Меня мучила сильная жажда. На ночном столике стоял стакан с водой. Перед сном я выкурил несколько лишних папирос. Жажда побуждала меня протянуть руку, но я боялся сделать это движение. Мне казалось, что я спугну призрачную мелодию. Я все-таки протянул руку, выпил полстакана и осторожно поставил стакан обратно. Волна звуков колыхнулась от моего движения. Напевный меняющийся непрерывный ток качнулся куда-то в сторону, точно меняя русло, но через несколько мгновений он снова струился там же и так же, как это было раньше.
В комнате пахло цветущей кашкой, сладким духом трилистника. Я без конца слушал теневую музыку. Я чувствовал себя нежным и юным. Я полновольно управлял потоком текучей гармонии. Потом гармония овладела моей волей и потопила меня. Это она уже силой своей внутренней певучей законности качала меня и баюкала, уносила меня и качала, облекала меня голубыми и синими тенями, отсветами нежно-зелеными и матово-серебряными. Пела, держала, качала, уносила, унесла. Я опять заснул.
Но сон мой так неуловимо слился с тем, что только что было со мною, что как будто я не засыпал. Я чувствовал себя во сне лежащим неподвижно на спине. И так же светила в окно ущербная Луна, окруженная немногими четкими звездами, и опрокинутый лик ее отражался в холодном зеркале.
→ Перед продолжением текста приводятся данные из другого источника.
-- ==== Sys2Proof/Machine/Feistel.lean ====
section
/-! DEFINITION. The Feistel combiner and the single-block transform as pure functions (43_feistel_engine.md). There is no
half swap before FP (90_conflicts.md C5). -/

namespace Sys2Proof.Machine

/-- The Feistel halves `L` and `R`. -/
structure Halves where
  l : Half
  r : Half
  deriving DecidableEq, Repr

/-- Chunk `i` of the S-layer's input, `x[47-6i : 42-6i]` (R161). -/
def chunk (x : BitVec 48) (i : Fin 8) : BitVec 6 := x.extractLsb' (42 - 6 * i.val) 6

/-- `SLAYER(x)` (R161): nibble 0, from the most significant end, is the output of S-box index 0. -/
def slayer (x : BitVec 48) : Half :=
  sbox 0 (chunk x 0) ++ (sbox 1 (chunk x 1) ++ (sbox 2 (chunk x 2) ++ (sbox 3 (chunk x 3) ++
    (sbox 4 (chunk x 4) ++ (sbox 5 (chunk x 5) ++ (sbox 6 (chunk x 6) ++ sbox 7 (chunk x 7)))))))

/-- `f(h, RK)` (R160). -/
def feistel (h : Half) (rk : RoundKey) : Half := perm pbox (slayer (perm expansion h ^^^ rk))

/-- `round_enc` (R162). -/
def roundEnc (rk : RoundKey) (h : Halves) : Halves := { l := h.r, r := h.l ^^^ feistel h.r rk }

/-- `round_dec` (R163). -/
def roundDec (rk : RoundKey) (h : Halves) : Halves := { l := h.r ^^^ feistel h.l rk, r := h.l }

/-- The round of a sub-mode. -/
def round (m : SubMode) (rk : RoundKey) (h : Halves) : Halves :=
  match m with
  | .enc => roundEnc rk h
  | .dec => roundDec rk h

/-- The registers one stage works on: the Feistel halves and the key halves. -/
structure Datapath where
  halves : Halves
  keys : KeyHalves
  deriving DecidableEq, Repr

/-- The start of a transform (R164): IP, split, `ks_init`. -/
def stageStart (block key : Word) : Datapath :=
  let t := perm ip block
  { halves := { l := t.extractLsb' 32 32, r := t.extractLsb' 0 32 }, keys := ksInit key }

/-- One turn of R164's loop: advance the key schedule, then do the round with the new round key. -/
def stageRound (m : SubMode) (r : Fin 16) (p : Datapath) : Datapath :=
  let k := ksAdvance r m p.keys
  { halves := round m (roundKey k) p.halves, keys := k }

/-- The registers after the first `n` rounds of a stage that starts from `p`, for `n` up to 16. -/
def stageTrace (m : SubMode) (p : Datapath) : Nat → Datapath
  | 0 => p
  | n + 1 => stageRound m (Fin.ofNat 16 n) (stageTrace m p n)

/-- The output of a stage, `FP(L ‖ R)` (R164). -/
def stageOutput (p : Datapath) : Word := perm fp (p.halves.l ++ p.halves.r)

/-- `transform(block, key, m)` (R164). -/
def transform (block key : Word) (m : SubMode) : Word :=
  stageOutput (stageTrace m (stageStart block key) 16)

end Sys2Proof.Machine
end

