-- ==== Sys2Proof/Machine/KeyCommands.lean ====
section
/-! DEFINITION. NOP, LDKEY and CLRKEY (45_commands.md R201 to R203). -/

namespace Sys2Proof.Machine

/-- NOP (R201). -/
def execNop (s : State) : Host.Outcome State Fault Refusal := .next (respond .ok 0 s)

/-- LDKEY (R202); `k = 3` raises BAD_KEY_INDEX (60_exceptions.md R223, log 14). -/
def execLdkey (k : BitVec 2) (key : Word) (s : State) : Host.Outcome State Fault Refusal :=
  match keyIndex k with
  | some i => .next (respond .ok 0 (writeKey i key s))
  | none => .next (raiseFault .badKeyIndex s)

/-- CLRKEY (R203). -/
def execClrkey (s : State) : Host.Outcome State Fault Refusal := .next (respond .ok 0 (clearKeys s))

end Sys2Proof.Machine
end

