-- ==== Sys2Proof/Machine/Moves.lean ====
section
/-! DEFINITION. What each agent does when it moves: the command step of 45_commands.md R200, from `PEND` or with the host's
issue, the engine's tick, and reset. -/

namespace Sys2Proof.Machine

/-- The command step on the pending command `t` (R200). A held command has no step. -/
def commandStep (t : Transfer) (s : State) : Host.Outcome State Fault Refusal :=
  match admission t s with
  | .hold => .next s
  | .refuse => .next (refuse (takePend s))
  | .raise c => .next (raiseFault c (takePend s))
  | .perform i => exec i (takePend s)

/-- The port's move: the command step, when a command is pending. -/
def portMove (s : State) : Host.Outcome State Fault Refusal :=
  match s.pend with
  | none => .next s
  | some t => commandStep t s

/-- The host's move: it issues its next command, and the block's command step takes it at once unless it is held. So `PEND`
is non-empty only while its command is held (10_state.md R36), and the host has no kind of step of its own
(70_reset_and_hazards.md R270). DEDUCED (log 21). -/
def hostMove (s : State) : Host.Outcome State Fault Refusal :=
  match s.pend with
  | none => portMove (hostIssue s)
  | some _ => .next s

/-- One agent's move. An agent whose step is not enabled leaves the machine as it is. -/
def move (a : Agent) (s : State) : Host.Outcome State Fault Refusal :=
  match a with
  | .host => hostMove s
  | .port => portMove s
  | .engine => .next (engineMove s)
  | .reset => .next (resetStep s)

end Sys2Proof.Machine
end

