-- ==== Sys2Proof/Laws/PerInstr.lean ====
section
/-! SUPPORT. One lemma per command. `EncodeFields`: the word of a well-formed command has a defined opcode and no reserved bit
(30_encoding.md R72, R82). -/

namespace Sys2Proof.Laws.EncodeFields

/-- A word has an opcode of R73 and only defined bits. -/
abbrev DefinedBits (cmd : BitVec 16) : Prop := opOf cmd < 6 ∧ cmd &&& resv (opOf cmd) = 0

/-- The encoded word of a well-formed command has only defined bits. -/
def Statement (i : Instr) : Prop := i.WellFormed = true → DefinedBits (encode i).cmd

theorem nop (opnd : Word) : Statement (.nop opnd) := fun _ =>
  show DefinedBits 0x0000 by decide

theorem ldkey (k : BitVec 2) (key : Word) : Statement (.ldkey k key) := fun _ =>
  (by decide : ∀ k : BitVec 2, DefinedBits (0x1000 ||| k.setWidth 16)) k

theorem clrkey (opnd : Word) : Statement (.clrkey opnd) := fun _ =>
  show DefinedBits 0x2000 by decide

theorem cryptDSingle (block : Word) : Statement (.cryptDSingle block) := fun _ =>
  show DefinedBits 0x3000 by decide

theorem cryptESingle (block : Word) : Statement (.cryptESingle block) := fun _ =>
  show DefinedBits 0x3001 by decide

theorem cryptDEee3 (block : Word) : Statement (.cryptDEee3 block) := fun _ =>
  show DefinedBits 0x3002 by decide

theorem cryptEEee3 (block : Word) : Statement (.cryptEEee3 block) := fun _ =>
  show DefinedBits 0x3003 by decide

theorem cryptDEde3 (block : Word) : Statement (.cryptDEde3 block) := fun _ =>
  show DefinedBits 0x3004 by decide

theorem cryptEEde3 (block : Word) : Statement (.cryptEEde3 block) := fun _ =>
  show DefinedBits 0x3005 by decide

theorem rdout (opnd : Word) : Statement (.rdout opnd) := fun _ =>
  show DefinedBits 0x4000 by decide

theorem rdstat (opnd : Word) : Statement (.rdstat opnd) := fun _ =>
  show DefinedBits 0x5000 by decide

end Sys2Proof.Laws.EncodeFields
end

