/-- Settles O11: the reset step's state has the table's values, field by field; every other step keeps a fault. -/
theorem resetStepRestoresTheBlock : Obligations.ResetStepRestoresTheBlock := by
  refine ⟨fun s ha => ⟨_, step_of_reset ha, by simp⟩, fun s t hs hf hf' => ?_⟩
  by_contra hr
  obtain ⟨hkept, -⟩ := (stepCase hs).fault_kept hr hf
  simp [hkept] at hf'

/-- Settles O12: `STATUS` as after any reset step, and the other registers as the reset state is defined. -/
theorem resetStateRegisters : Obligations.ResetStateRegisters :=
  ⟨rfl, rfl, rfl, statusWord_resetStep State.reset, rfl, rfl, rfl, rfl, rfl, rfl, rfl, rfl, rfl, rfl⟩

/-! ### The two invariants along a run (R263, R270) -/

section Runs

variable {s t : State}

/-- With an empty `PEND` there is nothing to say of a pending command. -/
theorem PendHeld.of_pend_none (hp : s.pend = none) : PendHeld s where
  word := by simp [hp]
  operation h := absurd hp h
  no_fault h := absurd hp h

theorem PendHeld.popSchedule (h : PendHeld s) : PendHeld (popSchedule s) := ⟨h.word, h.operation, h.no_fault⟩

/-- A tick leaves the operation running, or completes it and sets `DONE`. -/
theorem PendHeld.tick (h : PendHeld s) (hb : s.busy = true) : PendHeld (tick s) where
  word := by rw [tick_frame]; exact h.word
  operation _ := by
    rcases tick_completes_or_keeps s with ⟨-, -, -, hdone⟩ | ⟨-, hbusy, -⟩
    · exact .inr hdone
    · exact .inl (hbusy.trans hb)
  no_fault := by rw [tick_frame]; exact h.no_fault

/-- Only a held command enters `PEND`, in a busy block and so not a faulted one; a command that is performed, refused or
raises its cause leaves `PEND` empty, as reset does. -/
theorem StepCase.keeps_pendHeld (hi : Inv s) (hp : PendHeld s) (hc : StepCase s t) : PendHeld t := by
  cases hc with
  | noIssue | noTick | noCommand => exact hp.popSchedule
  | tick _ hb => exact hp.popSchedule.tick hb
  | hold tr _ hb h0 h5 =>
    exact ⟨by rintro _ ⟨⟩; exact ⟨h0, h5⟩, fun _ => .inl hb, fun _ => hi.not_fault_of_busy hb⟩
  | _ => exact .of_pend_none rfl

end Runs

/-- Settles O35: such a start is its own state after a reset step, and nothing is pending in it. -/
theorem resetMeetsTheInvariant : Obligations.ResetMeetsTheInvariant := fun program schedule p =>
  ⟨inv_resetStep { State.reset with program := program, schedule := schedule, ede3Polarity := p }, .of_pend_none rfl⟩

/-- Settles O37: by induction on the run, from a start after reset through each kind of step. -/
theorem everyReachableStateMeetsTheInvariant : Obligations.EveryReachableStateMeetsTheInvariant := by
  intro s h
  induction h with
  | start program schedule p => exact resetMeetsTheInvariant program schedule p
  | step _ hs ih =>
    obtain ⟨hi, hp⟩ := ih
    exact ⟨everyStepKeepsTheInvariant _ _ hi hs, (stepCase hs).keeps_pendHeld hi hp⟩

end Sys2Proof.Machine

/-! PROOFS. The step itself (45_commands.md R200, 70_reset_and_hazards.md R270): that it answers a next state, what it does with
the command it takes, what it does when it takes none, and who moves next; before them, the decoder's sample words. -/

namespace Sys2Proof.Machine

open Claims

/-! ### Sample words (30_encoding.md R73 to R78, R83) -/

/-- The bits of a well-formed command's transfer are read back as the command. -/
theorem decodeTableWord_of_encode {nbits w : Nat} {i : Instr} (hi : i.WellFormed = true)
    (hw : transferOfBits nbits w = encode i) : decodeTableWord nbits w = some i := by
  rw [decodeTableWord, hw, decode_encode hi]

/-- The bits of a transfer that the decoder rejects are read as no command. -/
theorem decodeTableWord_of_illegal {nbits w : Nat} {c : FaultCause} (hd : decode (transferOfBits nbits w) = .illegal c) :
    decodeTableWord nbits w = none := by
  rw [decodeTableWord, hd]

/-- The decoder's answer is behind every command read from bits. -/
theorem decode_of_decodeTableWord {nbits w : Nat} {i : Instr} (h : decodeTableWord nbits w = some i) :
    decode (transferOfBits nbits w) = .legal i := by
  unfold decodeTableWord at h
  cases hd : decode (transferOfBits nbits w) <;> rw [hd] at h <;> cases h
  rfl
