-- ==== Sys2Proof/Decode.lean ====
section
/-! DEFINITION. The decoder of R41 to R51 and R65 to R69 (file 02) with the checks of R65 step 1, which depend on the word alone,
and the encoder written from the same tables. A word that R65 step 1 refuses decodes to illegalInstr, whose meaning raises ILLEGAL_INSTR. -/

namespace Sys2Proof

/-- Bits hi to lo of a 64-bit word as a number of the asked width. -/
def bitsAt (w : DWord) (lo n : Nat) : BitVec n := w.extractLsb' lo n

/-- Latency classes (R58); a hint of major 0x3F has none (R69). -/
inductive Latency where
  | f2 | f4 | f6 | v | c | b | hint
  deriving DecidableEq, Repr

/-- What an instruction encodes as. -/
inductive Code where
  /-- A two-address halfword (R42). -/
  | two (op : BitVec 4) (vd vs : BitVec 5)
  /-- Another halfword (R43 to R45). -/
  | half (w : Half)
  /-- A 32-bit word with its major (R48). -/
  | word (major : BitVec 6) (f : F32)
  /-- A 64-bit word with its major and minor (R50). -/
  | dword (major minor : BitVec 6) (f : F64)
  /-- An undefined word kept whole. -/
  | raw (w : DWord)
  /-- No word: the row is an event. -/
  | event
  deriving DecidableEq, Repr

/-- Length in bytes from the first halfword (R41). -/
def lengthOf (w : DWord) : Nat :=
  if w.getLsbD 0 then (if w.getLsbD 1 then 8 else 4) else 2

/-- The latency class of a 64-bit major and minor (R68). CVT is F6 when either type is 64 bits wide. -/
def latency64 (maj min : Nat) (f : F64) : Latency :=
  match maj with
  | 0x00 => if min = 5 ∨ min = 6 then .v else .f4
  | 0x01 => if min = 5 ∨ min = 6 then .v else .f6
  | 0x02 => .f4
  | 0x03 => .f4
  | 0x04 => if 8 ≤ min ∧ min ≤ 0xF then .v else .f4
  | 0x05 => if 8 ≤ min ∧ min ≤ 0xF then .v else .f6
  | 0x06 => .f4
  | 0x07 =>
    if min = 0 then
      (let d := f.s3.extractLsb' 0 4; let s := f.s3.extractLsb' 4 4
       if d = 6 ∨ d = 7 ∨ d = 0xD ∨ s = 6 ∨ s = 7 ∨ s = 0xD then .f6 else .f4)
    else if min = 3 ∨ min = 5 ∨ min = 6 then .v else .f4
  | 0x08 => if min ≤ 1 then .f4 else .v
  | 0x09 => .f2
  | 0x0A => if min = 2 ∨ min = 0xB ∨ min = 0xC then .f4 else .f2
  | 0x0B => if min = 2 then .f4 else .f2
  | 0x0C => .f2
  | 0x0D => if min = 0 then .f4 else .f2
  | 0x10 => if min = 2 then .c else if min = 0x18 then .b else .v
  | 0x11 => if min = 2 then .v else .f2
  | 0x12 => .v
  | 0x13 => .v
  | 0x14 => .v
  | 0x15 => .v
  | 0x18 => .c
  | 0x19 => if min = 1 ∨ min = 7 then .c else if min = 2 then .f2 else if min = 5 then .v else .b
  | 0x1A => if min = 3 then .f4 else if min = 4 then .b else if min ≤ 2 then .c else .v
  | 0x1B => if min = 0 then .b else if min = 1 then .v else if min = 2 then .f2 else .c
  | 0x1C => .v
  | _ => .hint
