-- ==== Sys2Proof/Machine/State.lean ====
section
/-! DEFINITION. The state of the package as plain data (INVENTORY.md, heading State), the reasons a step can stop, and the state
after reset. -/

namespace Sys2Proof.Machine

/-- Why the machine stops with a fault: none of the behaviours of this manual stops it (R13), so nothing raises this. -/
inductive Fault where
  /-- Raised by nothing: R13 leaves no behaviour open and every trap is taken. Safe. -/
  | none
  deriving DecidableEq, Repr

/-- Why an instruction has no meaning. -/
inductive Refusal where
  /-- Raised by exec's arm of an instruction whose meaning is not written. Safe: no claim about it can be proved. -/
  | notModelled (mnemonic : String)
  deriving DecidableEq, Repr

/-! ## Memory -/

/-- Bytes by address in the canonical form: addresses strictly rising, no zero byte listed; an unlisted byte reads zero (log 5). -/
abbrev Memory := List Host.Cell

/-! ## The group -/

/-- A bypass latch: its 64 bits a lane, the lanes its producer enabled, and the cycle it can be read from (R62). -/
structure Latch where
  val   : Lanes DWord
  mask  : DWord
  ready : Nat
  deriving DecidableEq, Repr

/-- The hold run in progress: instructions already issued, 0 when none is in progress, and the latches b0 first (R61, R62). -/
structure HoldRun where
  pos     : Nat
  latches : List Latch
  deriving DecidableEq, Repr

/-- No run in progress: every latch invalid. -/
def HoldRun.none : HoldRun := ⟨0, []⟩

/-- A walker register (R243): the pattern, the indices and the flags; `ndim` is the number of dimensions minus 1. -/
structure Walker where
  bound  : Bool
  base   : DWord
  esize  : BitVec 2
  ndim   : BitVec 2
  count  : Vector Word 4
  stride : Vector Word 4
  idx    : Vector Word 4
  endf   : BitVec 4
  deriving DecidableEq, Repr

/-- A walker as it is at group start (R34, R246): unbound, reading zero. -/
def Walker.unbound : Walker := ⟨false, 0, 0, 0, Vector.replicate 4 0, Vector.replicate 4 0, Vector.replicate 4 0, 0⟩

/-- One register write of an instruction: the lanes it writes and their values. A vector pair takes both halves. -/
inductive RegWrite where
  /-- Vector register `r`, or the pair from `r`, in the lanes of `mask`. -/
  | vec (r : Nat) (pair : Bool) (mask : DWord) (val : Lanes DWord)
  /-- Scalar register `r`. -/
  | sca (r : Nat) (val : DWord)
  /-- The bits of `mask` in predicate `r`. -/
  | prd (r : Nat) (mask val : DWord)
  /-- Walker register `r`. -/
  | wlk (r : Nat) (val : Walker)
  deriving DecidableEq, Repr

/-- A place a register write goes to, for the hazards of R59. -/
inductive RegRef where
  | vec (r : Nat) | sca (r : Nat) | prd (r : Nat) | wlk (r : Nat)
  deriving DecidableEq, Repr

/-- The levels of a barrier (R345). -/
inductive BarLevel where
  | grp | blk | set | launch
  deriving DecidableEq, Repr

/-- A barrier as a thread names it: its level and id (R350). -/
structure BarRef where
  level : BarLevel
  id    : Nat
  deriving DecidableEq, Repr

/-- What a blocked thread waits for: the barrier and the phase of its arrival, and the scope of the acquire that its resumption makes,
none under .nofence (R330, R346, R347). -/
structure BarWait where
  bar   : BarRef
  phase : Nat
  scope : Option Nat
  deriving DecidableEq, Repr

/-- Arrivals of a group's threads at one barrier: how many each thread has made (R345). -/
structure BarCount where
  bar   : BarRef
  count : Lanes Nat
  deriving DecidableEq, Repr

/-- A group's contribution to the reduction of a phase of a set of the launch (R348). -/
structure Contribution where
  set   : Nat
  phase : Nat
  lin   : Nat
  gidx  : Nat
  op    : BitVec 2
  value : DWord
  deriving DecidableEq, Repr

/-- The banked trap registers (R383) and the lanes of the trapped run (R333). -/
structure TrapRegs where
  xpc    : DWord
  xcause : DWord
  xstat  : DWord
  xaddr  : DWord
  xinfo  : DWord
  xscr   : DWord
  xdepth : DWord
  pcrun  : DWord
  deriving DecidableEq, Repr

/-- The trap registers before any trap (R383: reset 0). -/
def TrapRegs.zero : TrapRegs := ⟨0, 0, 0, 0, 0, 0, 0, 0⟩

/-- A trap to be taken: what the core writes to the banked registers (R384). XSCR and XPC are absent where the trap is precise. -/
structure Trap where
  cause : Nat
  xaddr : DWord
  xinfo : DWord
  stat  : BitVec 20
  defer : Bool
  xpc   : Option (BitVec 57)
  xscr  : Option (BitVec 57)
  deriving DecidableEq, Repr

/-- The handler table of a privileged group (R382): PC, depth, active and yield bits, and the entries that ended by EXIT. -/
structure Handler where
  pc    : Lanes (BitVec 57)
  depth : Lanes (BitVec 8)
  act   : DWord
  yld   : DWord
  exits : DWord
  /-- Entries whose threads wait in a BAR (R346). -/
  blk   : DWord
  deriving DecidableEq, Repr

/-- No handler runs. -/
def Handler.none : Handler := ⟨Lanes.const 0, Lanes.const 0, 0, 0, 0, 0⟩
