/-- Changes one group. -/
def State.onGroup (s : State) (block gidx : Nat) (f : Group → Group) : State := s.mapGroups (·.is block gidx) f

/-- Removes the groups that `p` selects. -/
def State.dropGroups (s : State) (p : Group → Bool) : State :=
  { s with cur := if p s.cur then Group.idle else s.cur, others := s.others.filter fun g => !p g }

/-- Makes a group the one that issues. -/
def State.choose (s : State) (block gidx : Nat) : State :=
  if s.cur.is block gidx then s
  else match s.others.find? (·.is block gidx) with
    | none => s
    | some g =>
      { s with
        cur := g
        others := (if s.cur.live then [s.cur] else []) ++ s.others.filter fun h => !h.is block gidx }

/-- The block of a key. -/
def State.block? (s : State) (k : Nat) : Option Block := s.blocks.find? (·.key == k)
/-- Changes one block. -/
def State.onBlock (s : State) (k : Nat) (f : Block → Block) : State :=
  { s with blocks := s.blocks.map fun b => if b.key == k then f b else b }
/-- The launch of a key. -/
def State.launch? (s : State) (k : Nat) : Option Launch := s.launches.find? (·.key == k)
/-- Changes one launch. -/
def State.onLaunch (s : State) (k : Nat) (f : Launch → Launch) : State :=
  { s with launches := s.launches.map fun l => if l.key == k then f l else l }
/-- The context of a PASID. -/
def State.ctx? (s : State) (pasid : Nat) : Option Context := s.ctxs.find? (·.pasid == pasid)
/-- Changes one context. -/
def State.onCtx (s : State) (pasid : Nat) (f : Context → Context) : State :=
  { s with ctxs := s.ctxs.map fun c => if c.pasid == pasid then f c else c }

/-- The block of a group. -/
def State.blockOf (s : State) (g : Group) : Option Block := s.block? g.block
/-- The launch of a group. -/
def State.launchOf (s : State) (g : Group) : Option Launch := (s.blockOf g).bind fun b => s.launch? b.launch
/-- The context of a group. -/
def State.ctxOf (s : State) (g : Group) : Option Context := (s.blockOf g).bind fun b => s.ctx? b.pasid
/-- The PASID of a group; 0 where its block is gone. -/
def State.pasidOf (s : State) (g : Group) : Nat := ((s.blockOf g).map (·.pasid)).getD 0
/-- The view a group runs in, 0 for the root (R410). -/
def State.viewOf (s : State) (g : Group) : Nat := ((s.blockOf g).map (·.view)).getD 0

/-- Work that waits on firmware waits, and the scanner starts no packet (R473). -/
def State.updating (s : State) : Bool := s.mgmt.update == .quiescing || s.mgmt.update == .handing || s.mgmt.update == .trial
/-- Firmware serves a management command: it does not update itself (R473), no thermal trip holds the package (R475), and an SPDM session stands (R476), which
is taken to need the exchange of versions, capabilities and algorithms (DESIGN CHOICE, log 73). -/
def State.serving (s : State) : Bool := !s.updating && !s.mgmt.tripped && decide (3 ≤ s.mgmt.spdm)

/-- A context stands still for a snapshot's cut (R439). -/
def State.cutHolds (s : State) (pasid : Nat) : Bool :=
  s.colours.any fun c => c.pasid == pasid && c.st == .cutting && !c.cut && (match c.cutDue with | some t => decide (t ≤ s.hbeat.toNat) | none => false)

/-- A name never given before. -/
def State.fresh (s : State) : Nat × State := (s.nextKey, { s with nextKey := s.nextKey + 1 })

/-- Whatever held a group back may have changed: every stalled group tries again (R378). -/
def State.wake (s : State) : State :=
  s.mapGroups (fun g => g.hold == .stalled) fun g => { g with hold := .free }

/-! ## The error log -/

/-- Kinds of entries of the error log (log 70): a corrected error, an uncorrectable one, a replay mismatch, a failed port, a Ridge mismatch, a
containment, and a tier entry whose destination does not fit its block (R106). -/
def ErrKind.corrected := 1
def ErrKind.uncorrectable := 2
def ErrKind.replay := 3
def ErrKind.port := 4
def ErrKind.ridge := 5
def ErrKind.contained := 6
def ErrKind.tier := 7

/-- An entry of firmware's error log (R461, R471): it names a PASID and holds no data. -/
def State.logError (s : State) (kind pasid : Nat) (nums : List Nat) : State :=
  { s with mgmt := { s.mgmt with errors := s.mgmt.errors ++ [⟨kind, pasid, nums⟩] } }

/-! ## The run that issues (R331, R382) -/

/-- A run: its lanes, its PC and its call depth. -/
structure Run where
  mask  : DWord
  pc    : BitVec 57
  depth : BitVec 8
  deriving DecidableEq, Repr

/-- The PCs of the table that issues: the handler's while privileged (R382). -/
def Group.pcs (g : Group) : Lanes (BitVec 57) := if g.priv then g.handler.pc else g.pc
/-- The depths of the table that issues. -/
def Group.depths (g : Group) : Lanes (BitVec 8) := if g.priv then g.handler.depth else g.depth
/-- Its active entries. -/
def Group.active (g : Group) : DWord := if g.priv then g.handler.act &&& ~~~g.handler.blk else g.act &&& ~~~g.blk
/-- Its yield bits, cleared where every active entry has its bit set. -/
def Group.yields (g : Group) : DWord :=
  let y := if g.priv then g.handler.yld else g.yld
  if g.active &&& ~~~y = 0 then 0 else y

/-- The key by which runs are ordered: the deepest first, then the lowest PC (R331). -/
def Group.key (g : Group) (i : Nat) : Nat := (255 - (g.depths.get i).toNat) * 2 ^ 57 + (g.pcs.get i).toNat

/-- The least of a list of numbers. -/
def least : List Nat → Option Nat
  | [] => none
  | a :: l => some (l.foldl min a)

/-- The run whose WAIT holds the group: it is chosen until the WAIT is over (R357). -/
def Group.waitRun (g : Group) : Option Run := ((lanesOf g.lastRun).head?).map fun i => ⟨g.lastRun, g.lastPc, g.depths.get i⟩

/-- The run that R331 selects, none where no entry is active. -/
def Group.keyRun (g : Group) : Option Run :=
  let cand := g.active &&& ~~~g.yields
  match least ((lanesOf cand).map g.key) with
  | none => none
  | some k =>
    let m := maskOf fun i => lane cand i && g.key i == k
    match (lanesOf m).head? with
    | none => none
    | some i => some ⟨m, g.pcs.get i, g.depths.get i⟩

/-- The run that issues next. -/
def Group.nextRun (g : Group) : Option Run :=
  match g.hold with
  | .wait _ => g.waitRun
  | _ => g.keyRun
И так же звучала непрерывная музыка, только она была теперь громче и торжественнее, необъяснимым образом переходя в лунные отсветы и снова делаясь только музыкой.
Сон перешел в новый сон, как краска вечернего облака переходит в новую краску и как зеркало отражает углубленную видоизмененную зеркальность, где то же не есть то же.
Без какого-либо приближения извне около зеркала явилась Мария. Точно она уже давно была здесь, в моей комнате, но только раньше она была невидима и вдруг стала зрима. Она стояла перед зеркалом, не смотря на меня и ломая тонкие бледные руки, в немой безутешности она была бесконечно грустна. Я смотрел на нее, и мне было бесконечно грустно. Печально покачав головой, она вошла в зеркало, в его глубь, как входит беспрепятственно в глубь зеркала отражение. Зеркало в то же мгновение превратилось в длинную серебряную бальную залу, и там возник снежно-белый серебряный звездный вихрь. Влюбленные пары кружились в пляске, руки сжимали руки, тело касалось тела, скользящие ноги ускользали по кругам в одной воле, в одном желанье, в одном напеве, в едином счастье. И только Мария была грустна, и тот, кто кружился с ней, был печален, с выраженьем в затуманенных глазах бесконечной грусти о недосяжимом.
Внезапно в потоке гармонии возник на секунду один короткий резкий звук, как будто что-то где-то упало. Воздух наполнился сладко-истомным запахом трилистника. Точно где-то близко было целое поле, целый луг только что зацветших стебельков розовой кашки.